theorem wit_MemoryMessages_alloc :
    let bs := req 0x0701 [(1, 1), (1, 30), (2, 0), (4, 0), (8, 1)]
    let cs := req 0x0701 [(1, 0), (1, 6), (2, 1), (4, 0), (8, 0x03800000)]
    (ready0 (asked on cs) 0x0701 cs ∧ leAt cs 24 8 ≠ 0 ∧ (begin (asked on cs)).rangeFree 0 0 (leAt cs 24 8) (fun _ => true) = true) ∧ leAt bs 17 1 = 30 := by decide +kernel
def grantReq (fl : Nat) : List Byte := req 0x0703 [(2, 0), (1, fl), (1, 63), (4, 0), (8, 0x10000), (4, 0x1000), (1, 4), (1, 15), (2, 0), (8, 0x400), (8, 0x8)]
theorem wit_MemoryMessages_grant :
    (ready0 (asked on (grantReq 0)) 0x0703 (grantReq 0) ∧ (begin (asked on (grantReq 0))).grantInRange (grantReq 0) = true ∧ (begin (asked on (grantReq 0))).grant? 0 = none) ∧
    (ready0 (asked on (grantReq 2)) 0x0703 (grantReq 2) ∧ (begin (asked on (grantReq 2))).grantInRange (grantReq 2) = true ∧
      (begin (asked on (grantReq 2))).rdB (Reg.cmHringCfg 63) 31 = false ∧ (begin (asked on (grantReq 2))).fw.grants = []) := by decide +kernel
theorem wit_MemoryMessages_revoke :
    let bs := req 0x0703 [(2, 7), (1, 1)]
    let s := fun r => asked { on with fw := { on.fw with grants := [(7, some { ring := r, revoking := false })] } } bs
    ready0 (s none) 0x0703 bs ∧ (begin (s none)).grant? (leAt bs 16 2) = some { ring := none, revoking := false } ∧
    ready0 (s (some 63)) 0x0703 bs ∧ (begin (s (some 63))).grant? (leAt bs 16 2) = some { ring := some 63, revoking := false } := by decide +kernel
theorem wit_MemoryMessages_refused :
    (let bs := req 0x0701 [(1, 3), (1, 6)]; ready0 (asked on bs) 0x0701 bs ∧ 2 < leAt bs 16 1) ∧
    (let bs := req 0x0701 [(1, 0), (1, 6), (2, 0), (4, 0), (8, 0x04000001)]; ready0 (asked on bs) 0x0701 bs ∧ (begin (asked on bs)).rangeFree 0 0 (leAt bs 24 8) (fun _ => true) = false) ∧
    (let bs := req 0x0703 [(2, 0), (1, 0)]; ready0 (asked on bs) 0x0703 bs ∧ (begin (asked on bs)).grantInRange bs = false) ∧
    (let bs := req 0x0703 [(2, 8), (1, 1)]; ready0 (asked on bs) 0x0703 bs ∧ tb (leAt bs 18 1) 0 = true ∧ (begin (asked on bs)).grant? (leAt bs 16 2) = none) ∧
    (let s := asked { on with fw := { on.fw with grants := (List.range 8).map fun g => (g, some { ring := some 63, revoking := g == 7 }) } } (grantReq 2)
     ready0 s 0x0703 (grantReq 2) ∧ (∀ g, g < 8 → (begin s).grant? g ≠ none) ∧ ∃ e ∈ (begin s).fw.grants, e.2.bind (·.ring) = some (leAt (grantReq 2) 19 1)) := by decide +kernel

theorem wit_MemFreeAnswers :
    let bs := req 0x0702 [(4, 9), (2, 1)]
    let a : Alloc := { handle := 9, addr := 0x10000, len := 0x1000 }
    let s := asked { on with fw := { on.fw with allocs := [a] } } bs
    (ready0 (asked on bs) 0x0702 bs ∧ (begin (asked on bs)).fw.allocs = []) ∧
    (ready0 s 0x0702 bs ∧ (begin s).fw.allocs.find? (fun x => x.handle == leAt bs 16 4) = some a ∧ (begin s).rangeInUse a.addr a.len = false) ∧
    (begin { granted with fw := { on.fw with allocs := [a] } }).rangeInUse a.addr a.len = true := by decide +kernel

theorem wit_LaneEqAnswers :
    let bs := fun op main g => req 0x0803 [(1, g), (1, 16), (1, op), (1, 0), (1, 15), (1, main), (1, 0)]
    (ready0 (asked on (bs 0 48 14)) 0x0803 (bs 0 48 14) ∧ (begin (asked on (bs 0 48 14))).laneNamed 14 16 = true ∧ 15 + 48 + 0 ≤ 63) ∧
    (ready0 (asked on (bs 0 49 14)) 0x0803 (bs 0 49 14) ∧ ¬(15 + 49 + 0 ≤ 63)) ∧
    (ready0 (asked on (bs 1 0 14)) 0x0803 (bs 1 0 14) ∧ leAt (bs 1 0 14) 18 1 = 1) ∧ (ready0 (asked on (bs 2 0 14)) 0x0803 (bs 2 0 14) ∧ leAt (bs 2 0 14) 18 1 = 2) := by decide +kernel
theorem wit_LaneEqAnswers_unnamed :
    let bs := fun op => req 0x0803 [(1, 15), (1, 16), (1, op)]
    ready0 (asked on (bs 0)) 0x0803 (bs 0) ∧ ready0 (asked on (bs 1)) 0x0803 (bs 1) ∧ ready0 (asked on (bs 2)) 0x0803 (bs 2) ∧ (begin (asked on (bs 0))).laneNamed 15 16 = false := by decide +kernel

/-- A link of lanes 0 to 3 of group 0 in ETH100 on port 0. -/
def linkReq (fl : Nat) : List Byte := req 0x0801 [(1, 0), (1, fl), (1, 0), (1, 0), (1, 4), (1, 4), (1, 0)]
def linked (bs : List Byte) : State := asked { on with front := { on.front with links := [linkOf bs] } } bs
theorem wit_LaneConfigMessages_link :
    let b := begin (asked on (linkReq 0))
    ready0 (asked on (linkReq 0)) 0x0801 (linkReq 0) ∧ b.front.links = [] ∧ linkInRange (linkOf (linkReq 0)) = true ∧ linksFit [] (linkOf (linkReq 0)) = true := by decide +kernel
theorem wit_LaneConfigMessages_drop :
    let bs := linkReq 1
    ready0 (asked on bs) 0x0801 bs ∧ tb (leAt bs 17 1) 0 = true ∧ ready0 (linked bs) 0x0801 bs ∧
    (begin (linked bs)).front.links.find? (fun x => x.group == leAt bs 18 1 && x.first == leAt bs 19 1) = some (linkOf bs) ∧ (begin (linked bs)).linkUsed (linkOf bs) = false ∧
    (begin (withCarrier .started on)).linkUsed (linkOf bs) = true := by decide +kernel
theorem wit_LaneConfigMessages_port :
    let bs := fun fl => req 0x0801 [(1, 1), (1, fl), (1, 63), (1, 3), (2, 0), (1, 16)]
    let p : PortCfg := { transport := 0, vlan := 0, staticW := 0, localMac := 0, peerMac := 0, udp := 0, localIp := 0, peerIp := 0 }
    let t := asked { on with front := { on.front with ports := [(63, some p)] } } (bs 1)
    (ready0 (asked on (bs 0)) 0x0801 (bs 0) ∧ leAt (bs 0) 18 1 = 63 ∧ (begin (asked on (bs 0))).portUsed 63 = false) ∧
    (ready0 t 0x0801 (bs 1) ∧ (mget (fun _ => none) (begin t).front.ports 63).isSome = true ∧ (begin t).portUsed 63 = false) := by decide +kernel
theorem wit_LaneConfigMessages_stream :
    let bs := fun fl => req 0x0801 [(1, 2), (1, fl), (2, 4095), (1, 63), (1, 1), (2, 0), (1, 0), (1, 0), (2, 383), (2, 63), (1, 15)]
    ready0 (asked on (bs 0)) 0x0801 (bs 0) ∧ (begin (asked on (bs 0))).stream? 4095 = none ∧
    streamInRange 4095 { port := 63, dir := 1, ident := 0, use := 0, carrier := 383, ant := 63, mac := 15, offset := 0 } = true ∧ ready0 (asked on (bs 1)) 0x0801 (bs 1) := by decide +kernel
theorem wit_LaneConfigMessages_refused :
    let bs := req 0x0801 [(1, 0), (1, 0), (1, 15), (1, 0), (1, 4), (1, 4), (1, 0)]
    let fifth := req 0x0801 [(1, 0), (1, 0), (1, 0), (1, 4), (1, 1), (1, 2), (1, 0xFF)]
    (ready0 (asked on bs) 0x0801 bs ∧ linkInRange (linkOf bs) = false) ∧
    (ready0 (linked (linkReq 0)) 0x0801 (linkReq 0) ∧
      (begin (linked (linkReq 0))).front.links.find? (fun x => x.group == leAt (linkReq 0) 18 1 && x.first == leAt (linkReq 0) 19 1) = some (linkOf (linkReq 0)) ∧ (begin (linked (linkReq 0))).linkUsed (linkOf (linkReq 0)) = false) ∧
    linksFit [{ linkOf (linkReq 0) with first := 8, mode := 1 }, { linkOf (linkReq 0) with first := 12, mode := 6 }] (linkOf fifth) = false := by decide +kernel
theorem wit_LaneConfigMessages_refused2 :
    let bs := fun fl => req 0x0801 [(1, 1), (1, fl), (1, 64), (1, 4)]
    let cs := req 0x0801 [(1, 2), (1, 0), (2, 4096)]
    ready0 (asked on (bs 0)) 0x0801 (bs 0) ∧ ready0 (asked on (bs 1)) 0x0801 (bs 1) ∧ ready0 (asked on cs) 0x0801 cs ∧
    streamInRange 4096 { port := 0, dir := 0, ident := 0, use := 0, carrier := 0, ant := 0, mac := 0, offset := 0 } = false := by decide +kernel

theorem wit_TimeMessages :
    (let bs := fun n => req 0x0901 [(1, 0), (1, 0), (6, 0), (6, 1), (2, 0), (4, n)]
     ready0 (asked on (bs 999999999)) 0x0901 (bs 999999999) ∧ leAt (bs 999999999) 32 4 = 999999999 ∧ ready0 (asked on (bs 1000000000)) 0x0901 (bs 1000000000)) := by decide +kernel
theorem wit_TimeMessages_servo :
    let bs := fun src => req 0x0901 [(1, 2), (1, 0), (2, 0), (1, src), (1, 1), (2, 0), (8, 0), (8, 0), (8, 1024 * 2 ^ 48)]
    ready0 (asked on (bs 15)) 0x0901 (bs 15) ∧ servoInRange (bs 15) = true ∧ ready0 (asked on (bs 3)) 0x0901 (bs 3) ∧ servoInRange (bs 3) = false := by decide +kernel
theorem wit_TimeMessages_output :
    let bs := fun ix => req 0x0901 [(1, 3), (1, ix), (2, 0), (1, 1), (3, 0), (8, 0), (4, 0), (4, 100), (4, 0), (4, 92)]
    ready0 (asked on (bs 3)) 0x0901 (bs 3) ∧ outputInRange (bs 3) = true ∧ ready0 (asked on (bs 4)) 0x0901 (bs 4) ∧ outputInRange (bs 4) = false := by decide +kernel
theorem wit_TimeMessages_capture :
    let bs := fun ix => req 0x0901 [(1, 4), (1, ix), (2, 0), (1, 3), (1, 0), (2, 16383), (1, 0xFF), (3, 0), (4, 0)]
    ready0 (asked on (bs 7)) 0x0901 (bs 7) ∧ captureInRange (bs 7) = true ∧ ready0 (asked on (bs 8)) 0x0901 (bs 8) ∧ captureInRange (bs 8) = false ∧
    (let st := req 0x0901 [(1, 1)]; ready0 (asked on st) 0x0901 st ∧ leAt st 16 1 = 1) := by decide +kernel

theorem wit_TimeOffsetAnswers :
    let bs := req 0x0902 [(8, 0xFFFFFFFFFFFF0000), (1, 1)]
    let s := asked { on.wr Reg.mrdServo 0x80000001 with mrd := { on.mrd with hostSrc := true } } bs
    ready0 s 0x0902 bs ∧ (begin s).rdF Reg.mrdServo 3 0 = 1 ∧ (begin s).mrd.hostSrc = true ∧ ready0 (asked on bs) 0x0902 bs ∧ (begin (asked on bs)).rdF Reg.mrdServo 3 0 ≠ 1 := by decide +kernel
● ● ● ●
**YOUR INSTRUCTIONS**
Reproduce, line for line, the material, starting at its first line, and end once the line holding "let cs := req 0x0701" has been output.

**ANSWER FOR THE TASK**
theorem wit_MemoryMessages_alloc :
    let bs := req 0x0701 [(1, 1), (1, 30), (2, 0), (4, 0), (8, 1)]
    let cs := req 0x0701 [(1, 0), (1, 6), (2, 1), (4, 0), (8, 0x03800000)]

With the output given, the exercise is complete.